**Exercise objective:**
Return exactly those lines of the material below that fall between the line holding "theorem qLat_of_outside (h" and the line holding "theorem qLat_of_inside (hlo", inclusive.

**Data extracts:**
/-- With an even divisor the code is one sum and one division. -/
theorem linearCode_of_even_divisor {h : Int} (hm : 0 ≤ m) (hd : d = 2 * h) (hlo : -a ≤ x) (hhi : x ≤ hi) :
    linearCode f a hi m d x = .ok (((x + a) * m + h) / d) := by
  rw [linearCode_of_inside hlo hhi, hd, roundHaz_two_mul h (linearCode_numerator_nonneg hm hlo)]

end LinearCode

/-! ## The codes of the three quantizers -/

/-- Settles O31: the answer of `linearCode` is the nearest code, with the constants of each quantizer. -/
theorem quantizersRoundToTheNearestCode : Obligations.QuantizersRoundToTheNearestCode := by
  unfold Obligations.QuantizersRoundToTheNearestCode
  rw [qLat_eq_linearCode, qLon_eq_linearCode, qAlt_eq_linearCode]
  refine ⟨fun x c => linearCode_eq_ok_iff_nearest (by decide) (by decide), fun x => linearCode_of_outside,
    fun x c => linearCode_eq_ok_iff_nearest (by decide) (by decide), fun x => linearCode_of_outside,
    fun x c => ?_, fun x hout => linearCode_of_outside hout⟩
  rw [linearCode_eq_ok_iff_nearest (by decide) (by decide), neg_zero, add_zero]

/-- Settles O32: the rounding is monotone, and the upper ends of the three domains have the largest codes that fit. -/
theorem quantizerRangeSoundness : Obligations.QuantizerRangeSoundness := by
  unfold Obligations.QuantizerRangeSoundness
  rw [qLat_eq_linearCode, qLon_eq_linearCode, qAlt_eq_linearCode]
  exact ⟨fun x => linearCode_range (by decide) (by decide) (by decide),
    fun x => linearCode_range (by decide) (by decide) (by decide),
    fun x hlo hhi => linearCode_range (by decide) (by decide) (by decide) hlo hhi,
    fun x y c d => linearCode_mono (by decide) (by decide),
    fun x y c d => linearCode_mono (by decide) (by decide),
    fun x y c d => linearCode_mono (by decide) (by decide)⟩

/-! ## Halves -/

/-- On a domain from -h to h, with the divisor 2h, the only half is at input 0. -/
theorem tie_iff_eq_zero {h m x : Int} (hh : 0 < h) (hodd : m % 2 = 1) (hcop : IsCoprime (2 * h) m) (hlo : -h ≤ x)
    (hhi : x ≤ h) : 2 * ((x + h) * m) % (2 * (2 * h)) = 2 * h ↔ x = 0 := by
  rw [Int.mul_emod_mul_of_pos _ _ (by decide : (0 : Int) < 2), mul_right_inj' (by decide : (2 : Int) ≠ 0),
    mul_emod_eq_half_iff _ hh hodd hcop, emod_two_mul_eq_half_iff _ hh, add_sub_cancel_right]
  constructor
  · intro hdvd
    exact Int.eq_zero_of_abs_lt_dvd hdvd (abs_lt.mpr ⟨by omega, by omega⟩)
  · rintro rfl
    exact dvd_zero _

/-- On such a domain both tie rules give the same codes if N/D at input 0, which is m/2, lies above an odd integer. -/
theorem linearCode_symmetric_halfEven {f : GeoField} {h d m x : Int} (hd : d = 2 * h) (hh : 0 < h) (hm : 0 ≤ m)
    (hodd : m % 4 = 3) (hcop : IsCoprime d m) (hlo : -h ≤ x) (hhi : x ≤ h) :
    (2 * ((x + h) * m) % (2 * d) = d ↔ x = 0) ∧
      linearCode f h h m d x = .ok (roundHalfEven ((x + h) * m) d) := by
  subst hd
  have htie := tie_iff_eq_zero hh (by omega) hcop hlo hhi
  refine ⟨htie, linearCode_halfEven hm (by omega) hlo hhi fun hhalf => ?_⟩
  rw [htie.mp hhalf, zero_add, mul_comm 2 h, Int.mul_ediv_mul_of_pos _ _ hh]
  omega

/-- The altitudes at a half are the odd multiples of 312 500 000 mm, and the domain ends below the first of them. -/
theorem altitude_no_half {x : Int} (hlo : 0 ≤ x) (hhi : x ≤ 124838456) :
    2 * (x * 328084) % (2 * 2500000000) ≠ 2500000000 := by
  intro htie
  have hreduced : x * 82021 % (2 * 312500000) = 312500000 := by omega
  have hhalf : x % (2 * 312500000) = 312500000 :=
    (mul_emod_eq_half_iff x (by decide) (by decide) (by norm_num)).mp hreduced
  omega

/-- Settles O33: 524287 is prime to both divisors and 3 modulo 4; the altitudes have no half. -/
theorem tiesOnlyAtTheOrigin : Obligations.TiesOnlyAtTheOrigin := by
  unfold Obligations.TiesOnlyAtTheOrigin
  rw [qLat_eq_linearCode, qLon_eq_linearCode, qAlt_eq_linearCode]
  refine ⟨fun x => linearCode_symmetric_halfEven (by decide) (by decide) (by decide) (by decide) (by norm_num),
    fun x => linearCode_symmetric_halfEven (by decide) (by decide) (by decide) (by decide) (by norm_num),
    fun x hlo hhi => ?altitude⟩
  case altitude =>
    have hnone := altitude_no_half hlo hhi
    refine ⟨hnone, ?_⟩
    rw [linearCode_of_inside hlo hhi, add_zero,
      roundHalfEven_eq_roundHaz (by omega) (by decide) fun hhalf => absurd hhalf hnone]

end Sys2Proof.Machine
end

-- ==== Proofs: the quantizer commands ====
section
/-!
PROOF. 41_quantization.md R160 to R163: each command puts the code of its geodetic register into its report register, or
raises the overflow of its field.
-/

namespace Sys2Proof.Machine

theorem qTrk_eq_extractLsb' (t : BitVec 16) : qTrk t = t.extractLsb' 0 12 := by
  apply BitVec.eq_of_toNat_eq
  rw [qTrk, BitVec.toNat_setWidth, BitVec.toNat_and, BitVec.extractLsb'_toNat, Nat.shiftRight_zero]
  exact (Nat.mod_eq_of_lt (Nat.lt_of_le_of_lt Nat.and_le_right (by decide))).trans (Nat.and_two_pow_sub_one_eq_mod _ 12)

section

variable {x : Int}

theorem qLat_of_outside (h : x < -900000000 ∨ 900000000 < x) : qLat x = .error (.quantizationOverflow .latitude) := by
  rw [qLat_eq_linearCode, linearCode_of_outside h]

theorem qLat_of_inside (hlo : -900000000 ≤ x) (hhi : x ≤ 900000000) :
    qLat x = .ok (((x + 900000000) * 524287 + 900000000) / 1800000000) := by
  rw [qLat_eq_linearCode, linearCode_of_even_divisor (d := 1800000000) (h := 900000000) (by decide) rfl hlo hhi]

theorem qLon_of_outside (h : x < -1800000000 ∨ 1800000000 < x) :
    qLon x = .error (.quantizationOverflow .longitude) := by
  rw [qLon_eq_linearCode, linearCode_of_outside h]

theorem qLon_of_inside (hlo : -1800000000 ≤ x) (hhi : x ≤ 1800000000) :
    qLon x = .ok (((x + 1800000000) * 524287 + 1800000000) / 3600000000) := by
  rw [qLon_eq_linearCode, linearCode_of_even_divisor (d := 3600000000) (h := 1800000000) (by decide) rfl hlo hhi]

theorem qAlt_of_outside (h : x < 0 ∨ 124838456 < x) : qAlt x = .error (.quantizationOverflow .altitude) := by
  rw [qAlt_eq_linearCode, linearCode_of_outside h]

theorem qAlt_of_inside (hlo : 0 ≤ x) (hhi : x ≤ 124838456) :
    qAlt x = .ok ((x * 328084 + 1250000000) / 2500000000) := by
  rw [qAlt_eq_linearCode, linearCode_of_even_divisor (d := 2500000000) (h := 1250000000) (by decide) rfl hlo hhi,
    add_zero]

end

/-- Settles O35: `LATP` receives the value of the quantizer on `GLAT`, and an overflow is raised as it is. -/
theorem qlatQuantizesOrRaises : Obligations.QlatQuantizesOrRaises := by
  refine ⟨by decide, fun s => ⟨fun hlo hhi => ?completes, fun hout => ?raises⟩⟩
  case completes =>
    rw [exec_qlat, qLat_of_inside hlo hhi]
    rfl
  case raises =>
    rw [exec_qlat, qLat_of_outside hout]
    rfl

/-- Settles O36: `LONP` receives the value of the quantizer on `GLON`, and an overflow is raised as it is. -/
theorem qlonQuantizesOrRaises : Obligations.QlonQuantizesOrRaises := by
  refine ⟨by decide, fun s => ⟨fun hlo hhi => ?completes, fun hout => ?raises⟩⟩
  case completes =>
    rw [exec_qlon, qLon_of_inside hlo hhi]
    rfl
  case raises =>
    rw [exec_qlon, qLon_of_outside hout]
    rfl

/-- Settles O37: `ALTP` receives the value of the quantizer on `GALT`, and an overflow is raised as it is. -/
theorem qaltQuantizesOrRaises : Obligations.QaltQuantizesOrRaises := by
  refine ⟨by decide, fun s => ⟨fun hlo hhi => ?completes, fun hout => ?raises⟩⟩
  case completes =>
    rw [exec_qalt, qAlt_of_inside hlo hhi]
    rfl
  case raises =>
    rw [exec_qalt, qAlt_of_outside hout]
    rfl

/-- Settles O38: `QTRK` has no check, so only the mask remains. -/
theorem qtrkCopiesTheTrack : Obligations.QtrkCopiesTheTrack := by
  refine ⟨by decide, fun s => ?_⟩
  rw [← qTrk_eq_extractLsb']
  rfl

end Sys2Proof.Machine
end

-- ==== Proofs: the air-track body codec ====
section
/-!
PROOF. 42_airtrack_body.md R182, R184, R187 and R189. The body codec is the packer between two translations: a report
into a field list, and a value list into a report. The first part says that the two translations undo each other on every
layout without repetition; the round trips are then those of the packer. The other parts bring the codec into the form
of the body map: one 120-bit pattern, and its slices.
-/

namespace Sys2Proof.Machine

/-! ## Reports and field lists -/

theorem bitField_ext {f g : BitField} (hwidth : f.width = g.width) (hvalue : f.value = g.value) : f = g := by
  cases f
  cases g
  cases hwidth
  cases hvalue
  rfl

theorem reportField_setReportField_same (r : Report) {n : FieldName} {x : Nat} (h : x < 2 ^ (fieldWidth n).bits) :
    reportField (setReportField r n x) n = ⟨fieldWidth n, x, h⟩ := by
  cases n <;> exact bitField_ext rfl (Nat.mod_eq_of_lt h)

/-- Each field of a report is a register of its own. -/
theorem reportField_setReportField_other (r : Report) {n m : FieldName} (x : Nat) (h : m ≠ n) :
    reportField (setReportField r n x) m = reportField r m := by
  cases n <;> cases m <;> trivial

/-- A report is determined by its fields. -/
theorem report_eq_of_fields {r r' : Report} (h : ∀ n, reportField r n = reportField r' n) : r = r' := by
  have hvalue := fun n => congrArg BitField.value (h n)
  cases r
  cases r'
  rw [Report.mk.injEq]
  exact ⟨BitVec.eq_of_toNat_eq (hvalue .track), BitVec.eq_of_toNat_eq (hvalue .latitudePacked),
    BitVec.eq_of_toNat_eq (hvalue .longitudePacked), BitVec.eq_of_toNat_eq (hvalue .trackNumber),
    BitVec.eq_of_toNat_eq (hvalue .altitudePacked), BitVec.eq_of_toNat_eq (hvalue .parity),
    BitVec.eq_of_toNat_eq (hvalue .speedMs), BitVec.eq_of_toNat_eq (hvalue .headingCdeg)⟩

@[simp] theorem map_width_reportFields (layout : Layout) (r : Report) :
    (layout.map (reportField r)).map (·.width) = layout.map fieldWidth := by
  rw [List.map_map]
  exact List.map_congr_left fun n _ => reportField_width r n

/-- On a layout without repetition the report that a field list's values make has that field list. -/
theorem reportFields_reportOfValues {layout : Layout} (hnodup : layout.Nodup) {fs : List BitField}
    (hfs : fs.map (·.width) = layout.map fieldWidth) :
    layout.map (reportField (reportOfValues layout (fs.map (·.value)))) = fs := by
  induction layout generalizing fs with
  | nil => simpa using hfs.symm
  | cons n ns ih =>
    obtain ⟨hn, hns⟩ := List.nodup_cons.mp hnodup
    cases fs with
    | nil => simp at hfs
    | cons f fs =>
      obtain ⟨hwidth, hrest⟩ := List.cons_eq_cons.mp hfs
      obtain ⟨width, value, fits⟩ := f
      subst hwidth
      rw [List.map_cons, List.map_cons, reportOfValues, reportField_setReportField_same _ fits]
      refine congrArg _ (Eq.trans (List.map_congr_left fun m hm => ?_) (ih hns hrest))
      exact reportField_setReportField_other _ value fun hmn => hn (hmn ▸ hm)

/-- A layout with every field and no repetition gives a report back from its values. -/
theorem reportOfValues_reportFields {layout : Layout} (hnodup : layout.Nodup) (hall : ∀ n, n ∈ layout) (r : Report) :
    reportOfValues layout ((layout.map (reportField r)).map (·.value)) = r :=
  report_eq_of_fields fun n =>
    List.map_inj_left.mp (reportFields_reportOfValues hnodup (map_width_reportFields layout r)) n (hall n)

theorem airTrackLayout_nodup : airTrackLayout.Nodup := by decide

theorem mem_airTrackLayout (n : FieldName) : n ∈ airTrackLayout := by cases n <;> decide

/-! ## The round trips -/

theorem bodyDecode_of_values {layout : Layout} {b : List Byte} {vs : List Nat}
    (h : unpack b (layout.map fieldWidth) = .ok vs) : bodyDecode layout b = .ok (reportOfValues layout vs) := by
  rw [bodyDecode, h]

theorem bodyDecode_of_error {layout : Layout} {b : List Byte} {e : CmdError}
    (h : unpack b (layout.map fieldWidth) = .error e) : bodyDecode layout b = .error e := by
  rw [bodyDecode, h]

**Written solution:**
theorem qLat_of_outside (h : x < -900000000 ∨ 900000000 < x) : qLat x = .error (.quantizationOverflow .latitude) := by
  rw [qLat_eq_linearCode, linearCode_of_outside h]

theorem qLat_of_inside (hlo : -900000000 ≤ x) (hhi : x ≤ 900000000) :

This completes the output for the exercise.